I know. It’s easy to dismiss him as dated and just a bit pompous, but the thing is, he was a craftsman who wrote powerful, memorable poems. And at the moment, he chimes with the way I’m feeling.

And then, of course, there’s Clive James, who I am always happy to listen to, and his own tetchiness about

“slim volumes by the thousand…full of poetry…but few…with even a single real poem in them”

as we live in a time

“when almost everyone writes poetry, but scarcely anyone can write a poem’

and of the would-be poets

“who want to keep technique out of it, because they don’t have any” 

What am I saying? I’m saying that there are lots of writers about who have been seduced by, say, Sharon Olds (who I have come to appreciate, to admire, to want to learn from). It’s as though they see a passage like this

As for the
condition of being beaten, what
was it like: going into a barn, the animals
not in stalls, but biting, and shitting, and
parts of them on fire? 

and see that she does odd things with line breaks, and ends lines with words like what, the, and …and feel empowered to do exactly the same thing themselves without actually having the voice that powered those breaks or the passionate involvement in the experiences that powered the poem in the first place.

Like I’ve said, I can learn or copy what seem to be easy tricks or devices from poets who can actually do pretty well anything, technically, but who choose to push the boundaries, one way or another. But if I’m just pulling tricks, it’ll never be the real deal. Maybe I feel a bit like John Cage who recounted a conversation with Schoenberg:

After I had been studying with him for two years, Schoenberg said, “In order to write music, you must have a feeling for harmony.” I explained to him that I had no feeling for harmony. He then said that I would always encounter an obstacle, that it would be as though I came to a wall through which I could not pass. I said, “In that case I will devote my life to beating my head against that wall.”

The thing is, when Cage created 4.33 he knew exactly what he was doing. He made a silence in a very particular space, with an audience who probably came with educated expectations. He knew what he was leaving out and he knew why. But if I charged people to watch me sit at a piano, I’d be pelted by people wanting their money back, and quite right too.

Modigliani is famous for his frail attenuated skeletal sculptures. What you don’t see are the maquettes he pared down and down until they collapsed in bits and dust, and that’s how he learned the exact point of tension when you have to stop.

What am I saying? Not much. I just want us all to to be bothered to work with the constraints of rule and convention before we decide to break or subvert them. I want us to know what we’re doing.

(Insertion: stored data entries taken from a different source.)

-- ==== Sys2Proof/Machine/Memory.lean ====
section
/-! DEFINITION. The addressed memories as one sparse list of bytes in canonical form (R261, R288): management SRAM,
capture store, Stone and LPDDR6, each byte under its physical key. -/

namespace Sys2Proof.Machine

/-- A FILL of one granule (R283): the 64-bit pattern and whether MODE was ADDRESS. -/
structure GranFill where
  granule : Nat
  pat     : Nat
  addr    : Bool
deriving DecidableEq, Repr

/-- The addressed memories. `cells` lists the bytes that differ from what an unlisted address reads as; `fills` the
granules a FILL has written with a non-zero pattern; `poison` the units holding the poison pattern (R265, R266);
`marked` the granules marked in the init bitmap (R282); `lost`: 0, or the capture store has lost its contents, with the number of the free value it holds (R369). -/
structure Memory where
  cells  : List Host.Cell
  fills  : List GranFill
  poison : List Nat
  marked : List Nat
  lost   : Nat
deriving DecidableEq, Repr

/-- Base of the LPDDR6 range (R288). -/
def lpBase : Nat := 0x80_0000_0000
/-- Base of management SRAM (R288). -/
def sramBase : Nat := 0x1000_0000
/-- Base of the capture store (R288). -/
def capBase : Nat := 0x2000_0000
/-- Base of the Stone read window (R288). -/
def stoneBase : Nat := 0x4000_0000
/-- First key above the 40-bit address space: the spare words of management SRAM lie here, bank by bank (R274). -/
def spareBase : Nat := 0x100_0000_0000

/-- Byte `k` of a 64-bit word. -/
def byteOf64 (v k : Nat) : Byte := BitVec.ofNat 8 (v / 2 ^ (8 * k))

/-- The granule of an LPDDR6 key. -/
def granuleOf (a : Nat) : Nat := (a - lpBase) / 0x10_0000

/-- What an unlisted byte reads as: zero, the value zero-fill and a wipe leave (R262, R263), in a granule that a
FILL wrote, that byte of the fill word (R283), or in a capture store that has lost its contents, a free value (R369). -/
def baseByte (fills : List GranFill) (lost a : Nat) : Byte :=
  if capBase ≤ a ∧ a < capBase + 0x300_0000 then (if lost = 0 then 0 else Config.lostByte lost a)
  else if a < lpBase ∨ spareBase ≤ a then 0 else
  match fills.find? (fun g => g.granule == granuleOf a) with
  | none => 0
  | some g => byteOf64 (if g.addr then Nat.xor (a / 8 * 8) g.pat else g.pat) (a % 8)

/-- The byte listed at a key, if any. -/
def cellFind : List Host.Cell → Nat → Option Byte
  | [], _ => none
  | c :: m, a => if c.1 = a then some c.2 else cellFind m a

/-- List a byte at its place in the order. -/
def cellInsert : List Host.Cell → Nat → Byte → List Host.Cell
  | [], a, b => [(a, b)]
  | c :: m, a, b =>
    if c.1 = a then (a, b) :: m
    else if a < c.1 then (a, b) :: c :: m
    else c :: cellInsert m a b

/-- Take a key out of the list. -/
def cellErase (m : List Host.Cell) (a : Nat) : List Host.Cell := m.filter (fun c => decide (c.1 ≠ a))

/-- The addresses rise strictly. -/
def cellsSorted : List Host.Cell → Bool
  | [] => true
  | [_] => true
  | c :: d :: m => decide (c.1 < d.1) && cellsSorted (d :: m)

/-- The canonical form: addresses strictly rising, and no entry equal to what an unlisted address reads as. -/
def Memory.wf (m : Memory) : Bool :=
  cellsSorted m.cells && m.cells.all (fun c => decide (c.2 ≠ baseByte m.fills m.lost c.1))

/-- The memory with nothing listed. -/
def Memory.empty : Memory := { cells := [], fills := [], poison := [], marked := [], lost := 0 }

/-- Read one byte. -/
def Memory.read (m : Memory) (a : Nat) : Byte := (cellFind m.cells a).getD (baseByte m.fills m.lost a)

/-- Write one byte; the value an unlisted address reads as is not listed. -/
def Memory.write (m : Memory) (a : Nat) (b : Byte) : Memory :=
  { m with cells := if b = baseByte m.fills m.lost a then cellErase m.cells a else cellInsert m.cells a b }

/-- Write consecutive bytes from an address up. -/
def Memory.writeBytes (m : Memory) (a : Nat) : List Byte → Memory
  | [] => m
  | b :: bs => (m.write a b).writeBytes (a + 1) bs

/-- Read `n` consecutive bytes. -/
def Memory.readBytes (m : Memory) (a n : Nat) : List Byte := (List.range n).map (fun i => m.read (a + i))

/-- Zero a range of a memory that carries no fill pattern: zero-fill, wipe, erase (R262). -/
def Memory.clear (m : Memory) (lo hi : Nat) : Memory :=
  { m with cells := m.cells.filter (fun c => decide (c.1 < lo ∨ hi ≤ c.1)),
           poison := m.poison.filter (fun a => decide (a < lo ∨ hi ≤ a)) }

/-- First key of a granule. -/
def granBase (g : Nat) : Nat := lpBase + g * 0x10_0000

/-- What a FILL leaves in a granule: every word the pattern, with valid check bits (R283). -/
def Memory.fillGranule (m : Memory) (g pat : Nat) (addr : Bool) : Memory :=
  { m with
    cells := m.cells.filter (fun c => decide (c.1 < granBase g ∨ granBase (g + 1) ≤ c.1)),
    poison := m.poison.filter (fun a => decide (a < granBase g ∨ granBase (g + 1) ≤ a)),
    fills := if pat = 0 ∧ addr = false then m.fills.filter (fun f => f.granule != g)
             else ⟨g, pat, addr⟩ :: m.fills.filter (fun f => f.granule != g) }

/-- Zero the whole of LPDDR6 (the life-cycle wipe, R263). -/
def Memory.wipeLp (m : Memory) : Memory :=
  { m with cells := m.cells.filter (fun c => decide (c.1 < lpBase ∨ spareBase ≤ c.1)),
           poison := m.poison.filter (fun a => decide (a < lpBase ∨ spareBase ≤ a)),
           fills := [] }

/-- The capture store loses its contents; what it holds then is the `k`-th free value (R369). -/
def Memory.loseCap (m : Memory) (k : Nat) : Memory := { m.clear capBase (capBase + 0x300_0000) with lost := k + 1 }

/-- The capture store is zero-filled (R262). -/
def Memory.zeroCap (m : Memory) : Memory := { m.clear capBase (capBase + 0x300_0000) with lost := 0 }

/-- Put the poison pattern in a unit, named by its first key (R265, R266). -/
def Memory.setPoison (m : Memory) (u : Nat) : Memory :=
  if m.poison.contains u then m else { m with poison := u :: m.poison }

/-- Take the poison pattern out of a unit: it is rewritten with valid check bits. -/
def Memory.clearPoison (m : Memory) (u : Nat) : Memory :=
  { m with poison := m.poison.filter (fun a => a != u) }

/-- Mark a granule in the init bitmap (R282). -/
def Memory.mark (m : Memory) (g : Nat) : Memory :=
  if m.marked.contains g then m else { m with marked := g :: m.marked }

/-- Unmark a granule (R282). -/
def Memory.unmark (m : Memory) (g : Nat) : Memory :=
  { m with marked := m.marked.filter (fun a => a != g) }

end Sys2Proof.Machine
end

What am I saying. Nothing. Nothing happened.

[That, by the way, is a quotation, but the poem hasn’t appeared in a book yet. Though it will.]

Enough. When I started this poetry blog it was with the firm purpose of sharing the work of poets you might not have encountered, or were flying under the fashionable radar. Time I got back on track. No more tetchy irritable stuff. Just poets I like. See you soon.

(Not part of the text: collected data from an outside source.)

/-- The reset domain of each hidden variable (R10). -/
def varPlace : Var → VPlace
  | .rxGrid => .line 1
  | .rxPip => .line 1
  | .txGrid => .slot 1
  | .sliceOfs => .line 96
  | .sliceGain => .line 96
  | .sliceSkew => .line 96
  | .facOfs => .device
  | .facGain => .device
  | .facSkew => .device
  | .ofsSum => .line 96
  | .ofsCnt => .line 96
  | .ofsRes => .line 96
  | .ofsDone => .line 96
  | .gainSum => .line 96
  | .gainCnt => .line 96
  | .gainRes => .line 96
  | .gainDone => .line 96
  | .skewSum => .line 96
  | .skewCnt => .line 96
  | .skewRes => .line 96
  | .skewDone => .line 96
  | .visGain => .line 96
  | .visSkew => .line 96
  | .fgDisable => .line 1
  | .afeSame => .line 1
  | .cdrInteg => .line 1
  | .cdrRem => .line 1
  | .cdrSum => .line 1
  | .cdrCnt => .line 1
  | .cdrMean => .line 1
  | .cdrDone => .line 1
  | .cdrSkip => .line 1
  | .cdrAuto => .line 1
  | .cdrEst => .line 1
  | .cdrStable => .line 1
  | .cdrPhTarget => .line 1
  | .cdrPhMoving => .line 1
  | .folEver => .slot 2
  | .folFreq => .slot 2
  | .folNow => .slot 2
  | .speBusyPoll => .device
  | .speFirst => .device
  | .oeLow => .ext
  | .oeTaken => .device
  | .oeSquelch => .device
  | .oePin => .ext
  | .lkHoldoff => .line 1
  | .lkTimer => .line 1
  | .lkStable => .line 1
  | .lkTileHold => .line 1
  | .losOn => .line 1
  | .losOff => .line 1
  | .losOnTh => .line 1
  | .losOffTh => .line 1
  | .losAs => .line 1
  | .losDe => .line 1
  | .losNew => .line 1
  | .portHold => .slot 1
  | .portStart => .slot 1
  | .loopNow => .slot 1
  | .loopPend => .slot 1
  | .amDelay => .host 2
  | .fillRun => .host 2
  | .frameOn => .slot 2
  | .stepLeft => .line 1
  | .rearmDrop => .host 1
  | .insEpisode => .line 1
  | .txFir => .line 7
  | .txPd => .line 64
  | .txDepth => .line 1
  | .txA => .line 1
  | .txPdEn => .line 1
  | .txMute => .line 1
  | .txDelay => .line 1
  | .txFine => .line 1
  | .txExit => .line 1
  | .txHist => .line 6
  | .reseedSq => .bunch 1
  | .txLine => .line 63
  | .hlHist => .host 5
  | .hlPreTx => .host 1
  | .hlPreRx => .host 1
  | .hlPatPos => .host 1
  | .hlChkHist => .host 1
  | .hlChkRun => .host 1
  | .hlChkReg => .host 1
  | .hlChkWin => .host 1
  | .hlChkErr => .host 1
  | .hlPrbs => .host 1
  | .outerBad => .slot 2
  | .thermSq => .device
  | .hlFfe => .host 16
  | .hlH1 => .host 1
  | .hlPeakAcc => .host 1
  | .hlEst => .host 1
  | .hlStable => .host 1
  | .hlCoef => .host 5
  | .hlExit => .host 1
  | .hlBest => .host 1
  | .hlDir => .host 4
  | .hlTap => .host 1
  | .hlPhase => .host 1
  | .hlKept => .host 1
  | .hlHoldoff => .host 1
  | .scrubEv => .device
  | .decUnl => .line 1
  | .adcUp => .line 1
  | .eqPendSnap => .line 1
  | .eqPendRestore => .line 1
  | .eqPendReinit => .line 1
  | .cwPend => .line 1
  | .huntPos => .line 1
  | .huntConf => .line 1
  | .huntCand => .line 1
  | .huntSym => .line 1
  | .decPip => .line 1
  | .cwSym => .line 1
  | .lockZero => .line 1
  | .lockArr => .line 1
  | .lockBad => .line 1
  | .cwNext => .line 1
  | .pipDl => .line 1
  | .pipRel => .line 1
  | .dNext => .bunch 4
  | .mpNext => .bunch 4
  | .relCyc => .line 1
  | .relNum => .line 1
  | .markSym => .host 2
  | .markSeen => .host 2
  | .thermMute => .device
  | .eqLin => .line 112
  | .eqQuad => .line 32
  | .eqPairI => .line 32
  | .eqPairJ => .line 32
  | .eqFb => .line 3
  | .eqB => .line 3
  | .eqMse => .line 1
  | .eqMeas => .line 1
  | .eqAcq => .line 1
  | .eqHi => .line 1
  | .eqLo => .line 1
  | .eqDiv => .line 1
  | .eqDivOn => .line 1
  | .eqSlow => .line 1
  | .eqPre => .line 1
  | .eqPre0 => .line 1
  | .eqLin0 => .line 1
  | .eqProf => .line 1
  | .eqWr => .line 180
  | .eqWrV => .line 180
  | .eqK => .line 2
  | .eqVit => .line 4
  | .eqHp => .line 16
  | .eqHpips => .line 1
  | .eqFlips => .line 1
  | .eqBits => .line 1
  | .eqDaFrom => .line 1
  | .eqDaPause => .line 1
  | .eqUe => .line 1
  | .eqHoldPip => .line 1
  | .eqProfIn => .line 1
  | .eqSnapCnt => .line 1
  | .eqNoUpd => .line 1
  | .eqDaWas => .line 1
  | .snLin => .line 112
  | .snQuad => .line 32
  | .snPairI => .line 32
  | .snPairJ => .line 32
  | .snFb => .line 3
  | .snB => .line 1
  | .snMse => .line 1
  | .snPre => .line 1
  | .snNlin => .line 1
  | .snNquad => .line 1
  | .seedCmd => .device
  | .slotPeak => .bunch 1
  | .cwHigh => .bunch 4
  | .sbCoef => .device
  | .sbCoefP => .device
  | .sbShift => .device
  | .sbK => .device
  | .tDom => .device
  | .tAct => .device
  | .tSp => .device
  | .tSpLeft => .device
  | .tTau => .device
  | .tSince => .device
  | .tHold => .device
  | .tpoNext => .device
  | .tpoEnd => .device
  | .tpoOn => .device
  | .tpoDone => .device
  | .tLat => .device
  | .busTime => .device
  | .busTau => .device
  | .busAge => .device
  | .busTimeOn => .device
  | .slSf => .device
  | .slBw => .device
  | .slFc => .device
  | .slSync => .device
  | .slOfs => .device
  | .slPairs => .device
  | .slGasp => .device
  | .slAck => .device
  | .slTrig => .device
  | .slFw => .device
  | .slCur => .device
  | .slOpen => .device
  | .slNextSeq => .device
  | .slTxBuf => .device
  | .slRxBuf => .device
  | .slMetric => .device
  | .slHLen => .device
  | .slHType => .device
  | .slHSrc => .device
  | .slHSeq => .device
  | .slLastOn => .device
  | .slLastSrc => .device
  | .slLastSeq => .device
  | .slLastType => .device
  | .slFrozen => .device
  | .slGain => .device
  | .slReacq => .device
  | .slAckLate => .device
  | .slSym => .device
  | .slPos => .device
  | .offBunch => .rind
  | .offClk => .rind
  | .lpSelf => .rind
  | .offMgmt => .rind
  | .llTxSeq => .device
  | .llRxSeq => .device
  | .llAcc => .device
  | .llRepl => .device
  | .crOn => .device
  | .crGotH => .device
  | .crGotD => .device
  | .crUseH => .device
  | .crUseD => .device
  | .crGivH => .device
  | .crGivD => .device
  | .msixTab => .device
  | .msixPba => .device
  | .remap => .device
  | .mspare => .device
  | .ceWin => .device
  | .fillEnd => .device
  | .fillPat => .device
  | .fillMode => .device
  | .fillPre => .device
  | .lpTemp => .device
  | .capSt => .device
  | .capEntry => .device
  | .capTm => .device
  | .capPos => .device
  | .capBase => .device
  | .capDrained => .device
  | .capDrain => .device
  | .capRegBase => .device
  | .capRegSize => .device
  | .capTail => .device
  | .capIdx => .device
  | .capDead => .device
  | .trgCal => .device
  | .trgCalDev => .device
  | .tmsgPend => .device
  | .irqClaimed => .device
  | .prfSeq => .device
  | .prfLost => .device
  | .busTimeUn => .device
  | .enStep => .device
  | .enPar => .device
  | .enParReq => .device
  | .enParTag => .device
  | .enParUnit => .device
  | .enParGen => .device
  | .mkSeen => .device
  | .mkCount => .device
  | .mkRun => .device
  | .mkBad => .device
  | .lfHold => .device
  | .capSame => .device
  | .capLast => .device
  | .capAck => .device
  | .jFail => .ext
  | .jLevel => .ext
  | .jAttempt => .ext
  | .jFwLast => .ext
  | .jSeedLast => .ext
  | .jAbCount => .ext
  | .jAbFirst => .ext
  | .jAbLast => .ext
  | .jAbNew => .ext
  | .jSeq => .ext
  | .logPos => .ext
  | .undoNext => .ext
  | .undoSeq => .ext
  | .wear => .ext
  | .bnHeld => .device
  | .bnReload => .device
  | .corePc => .device
  | .coreHeld => .device
  | .coreWfi => .device
  | .faultN => .rind
  | .bootNext => .device
  | .seedSrc => .device
  | .seedAddr => .device
  | .seedWarm => .device
  | .seedHold => .device
  | .seedHdr => .device
  | .seedBad => .device
  | .seedDiff => .device
  | .secOp => .device
  | .secMr => .device
  | .secRes => .device
  | .attDst => .device
  | .lcCmd => .device
  | .lcIdle => .device
  | .lcCap => .device
  | .fwSvn => .device
  | .fwEntry => .device
  | .bootLevel => .device
  | .strapsTaken => .device
  | .cfgFlags => .device
  | .cfgWait => .device
  | .fgWant => .device
  | .pcieOn => .device
  | .retMode => .device
  | .retVer => .device
  | .thmSt => .device
  | .tsCode => .device
  | .tsSeen => .device
  | .tsSame => .device
  | .tsXf => .device
  | .tsGood => .device
  | .thmCool => .device
  | .thmLvl => .device
  | .pwrState => .rind
  | .pwrTarget => .device
  | .pwrFrom => .device
  | .wakeStep => .rind
  | .wakeAlt => .rind
  | .wakeRetry => .rind
  | .wakeHeld => .rind
  | .retryPend => .rind
  | .runClk => .device
  | .prfLat => .device
  | .winLog2 => .device
  | .lmsCount => .line 1
  | .multCount => .line 1
  | .fillBits => .slot 2
  | .prfFrac => .device
  | .brmUi => .device
  | .brmSlot => .device
  | .brmMark => .device
  | .brmScr => .device
  | .brmRun => .device
  | .brmLast => .device
  | .brmDebt => .device
  | .brmWin => .device
  | .brmPrbs => .device

/-- The reset value of a hidden variable in instance `n`: 0 but for the values in force that the spec gives. -/
def varRst (v : Var) (n : Nat) : Int :=
  match v with
  | .gainRes => -1
  | .txFir => if n % 7 = 2 then 192 else 0
  | .txDepth => 12
  | .txA => 2949
  | .txDelay => 32
  | .hlFfe => if n % 16 = 4 then 1024 else 0
  | .eqLin => if n % 112 = 4 then 0x400000 else 0
  | .eqPairI => ((n % 8 : Nat) : Int) - 2
  | .eqPairJ => ((n % 8 : Nat) : Int) - 2 + ((n % 32 / 8 : Nat) : Int)
  | .eqPre => 4
  | .eqPre0 => 4
  | .sbShift => 8
  | .sbK => 12
  | .slSf => 8
  | .slBw => 1
  | .slFc => 1
  | .slSync => 0x35
  | .slOfs => -4
  | .slPairs => 2
  | .msixTab => if n % 4 = 3 then 1 else 0
  | .corePc => 0x60000000
  | .coreHeld => if n % 4 = 0 then 0 else 1
  | .cfgWait => 500
  | .winLog2 => 40
  | _ => 0

/-- The variables in order, part 0. -/
def vars0 : List Var := [.rxGrid, .rxPip, .txGrid, .sliceOfs, .sliceGain, .sliceSkew, .facOfs, .facGain, .facSkew, .ofsSum, .ofsCnt, .ofsRes, .ofsDone, .gainSum, .gainCnt, .gainRes, .gainDone, .skewSum, .skewCnt, .skewRes, .skewDone, .visGain, .visSkew, .fgDisable, .afeSame, .cdrInteg, .cdrRem, .cdrSum, .cdrCnt, .cdrMean, .cdrDone, .cdrSkip, .cdrAuto, .cdrEst, .cdrStable, .cdrPhTarget, .cdrPhMoving, .folEver, .folFreq, .folNow]

/-- The variables in order, part 1. -/
def vars1 : List Var := [.speBusyPoll, .speFirst, .oeLow, .oeTaken, .oeSquelch, .oePin, .lkHoldoff, .lkTimer, .lkStable, .lkTileHold, .losOn, .losOff, .losOnTh, .losOffTh, .losAs, .losDe, .losNew, .portHold, .portStart, .loopNow, .loopPend, .amDelay, .fillRun, .frameOn, .stepLeft, .rearmDrop, .insEpisode, .txFir, .txPd, .txDepth, .txA, .txPdEn, .txMute, .txDelay, .txFine, .txExit, .txHist, .reseedSq, .txLine, .hlHist]

/-- The variables in order, part 2. -/
def vars2 : List Var := [.hlPreTx, .hlPreRx, .hlPatPos, .hlChkHist, .hlChkRun, .hlChkReg, .hlChkWin, .hlChkErr, .hlPrbs, .outerBad, .thermSq, .hlFfe, .hlH1, .hlPeakAcc, .hlEst, .hlStable, .hlCoef, .hlExit, .hlBest, .hlDir, .hlTap, .hlPhase, .hlKept, .hlHoldoff, .scrubEv, .decUnl, .adcUp, .eqPendSnap, .eqPendRestore, .eqPendReinit, .cwPend, .huntPos, .huntConf, .huntCand, .huntSym, .decPip, .cwSym, .lockZero, .lockArr, .lockBad]

/-- The variables in order, part 3. -/
def vars3 : List Var := [.cwNext, .pipDl, .pipRel, .dNext, .mpNext, .relCyc, .relNum, .markSym, .markSeen, .thermMute, .eqLin, .eqQuad, .eqPairI, .eqPairJ, .eqFb, .eqB, .eqMse, .eqMeas, .eqAcq, .eqHi, .eqLo, .eqDiv, .eqDivOn, .eqSlow, .eqPre, .eqPre0, .eqLin0, .eqProf, .eqWr, .eqWrV, .eqK, .eqVit, .eqHp, .eqHpips, .eqFlips, .eqBits, .eqDaFrom, .eqDaPause, .eqUe, .eqHoldPip]

/-- The variables in order, part 4. -/
def vars4 : List Var := [.eqProfIn, .eqSnapCnt, .eqNoUpd, .eqDaWas, .snLin, .snQuad, .snPairI, .snPairJ, .snFb, .snB, .snMse, .snPre, .snNlin, .snNquad, .seedCmd, .slotPeak, .cwHigh, .sbCoef, .sbCoefP, .sbShift, .sbK, .tDom, .tAct, .tSp, .tSpLeft, .tTau, .tSince, .tHold, .tpoNext, .tpoEnd, .tpoOn, .tpoDone, .tLat, .busTime, .busTau, .busAge, .busTimeOn, .slSf, .slBw, .slFc]

/-- The variables in order, part 5. -/
def vars5 : List Var := [.slSync, .slOfs, .slPairs, .slGasp, .slAck, .slTrig, .slFw, .slCur, .slOpen, .slNextSeq, .slTxBuf, .slRxBuf, .slMetric, .slHLen, .slHType, .slHSrc, .slHSeq, .slLastOn, .slLastSrc, .slLastSeq, .slLastType, .slFrozen, .slGain, .slReacq, .slAckLate, .slSym, .slPos, .offBunch, .offClk, .lpSelf, .offMgmt, .llTxSeq, .llRxSeq, .llAcc, .llRepl, .crOn, .crGotH, .crGotD, .crUseH, .crUseD]

/-- The variables in order, part 6. -/
def vars6 : List Var := [.crGivH, .crGivD, .msixTab, .msixPba, .remap, .mspare, .ceWin, .fillEnd, .fillPat, .fillMode, .fillPre, .lpTemp, .capSt, .capEntry, .capTm, .capPos, .capBase, .capDrained, .capDrain, .capRegBase, .capRegSize, .capTail, .capIdx, .capDead, .trgCal, .trgCalDev, .tmsgPend, .irqClaimed, .prfSeq, .prfLost, .busTimeUn, .enStep, .enPar, .enParReq, .enParTag, .enParUnit, .enParGen, .mkSeen, .mkCount, .mkRun]

/-- The variables in order, part 7. -/
def vars7 : List Var := [.mkBad, .lfHold, .capSame, .capLast, .capAck, .jFail, .jLevel, .jAttempt, .jFwLast, .jSeedLast, .jAbCount, .jAbFirst, .jAbLast, .jAbNew, .jSeq, .logPos, .undoNext, .undoSeq, .wear, .bnHeld, .bnReload, .corePc, .coreHeld, .coreWfi, .faultN, .bootNext, .seedSrc, .seedAddr, .seedWarm, .seedHold, .seedHdr, .seedBad, .seedDiff, .secOp, .secMr, .secRes, .attDst, .lcCmd, .lcIdle, .lcCap]

/-- The variables in order, part 8. -/
def vars8 : List Var := [.fwSvn, .fwEntry, .bootLevel, .strapsTaken, .cfgFlags, .cfgWait, .fgWant, .pcieOn, .retMode, .retVer, .thmSt, .tsCode, .tsSeen, .tsSame, .tsXf, .tsGood, .thmCool, .thmLvl, .pwrState, .pwrTarget, .pwrFrom, .wakeStep, .wakeAlt, .wakeRetry, .wakeHeld, .retryPend, .runClk, .prfLat, .winLog2, .lmsCount, .multCount, .fillBits, .prfFrac, .brmUi, .brmSlot, .brmMark, .brmScr, .brmRun, .brmLast, .brmDebt]

/-- The variables in order, part 9. -/
def vars9 : List Var := [.brmWin, .brmPrbs]

/-- The variables in the order of their numbers. -/
def allVars : List Var := vars0 ++ vars1 ++ vars2 ++ vars3 ++ vars4 ++ vars5 ++ vars6 ++ vars7 ++ vars8 ++ vars9

end Sys2Proof.Machine
end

2 thoughts on “What am I saying?

  1. Love this: ‘the only feedback I’ll get is that of one of the several versions of me that live in my head, like disgruntled squatters who are clamouring for better conditions, or room service.’ Do you remember the Beano or Dandy cartoons of little people living inside the profile of a head, running things? I agree with all this but fret that my disquiet might just be aged snotteriness.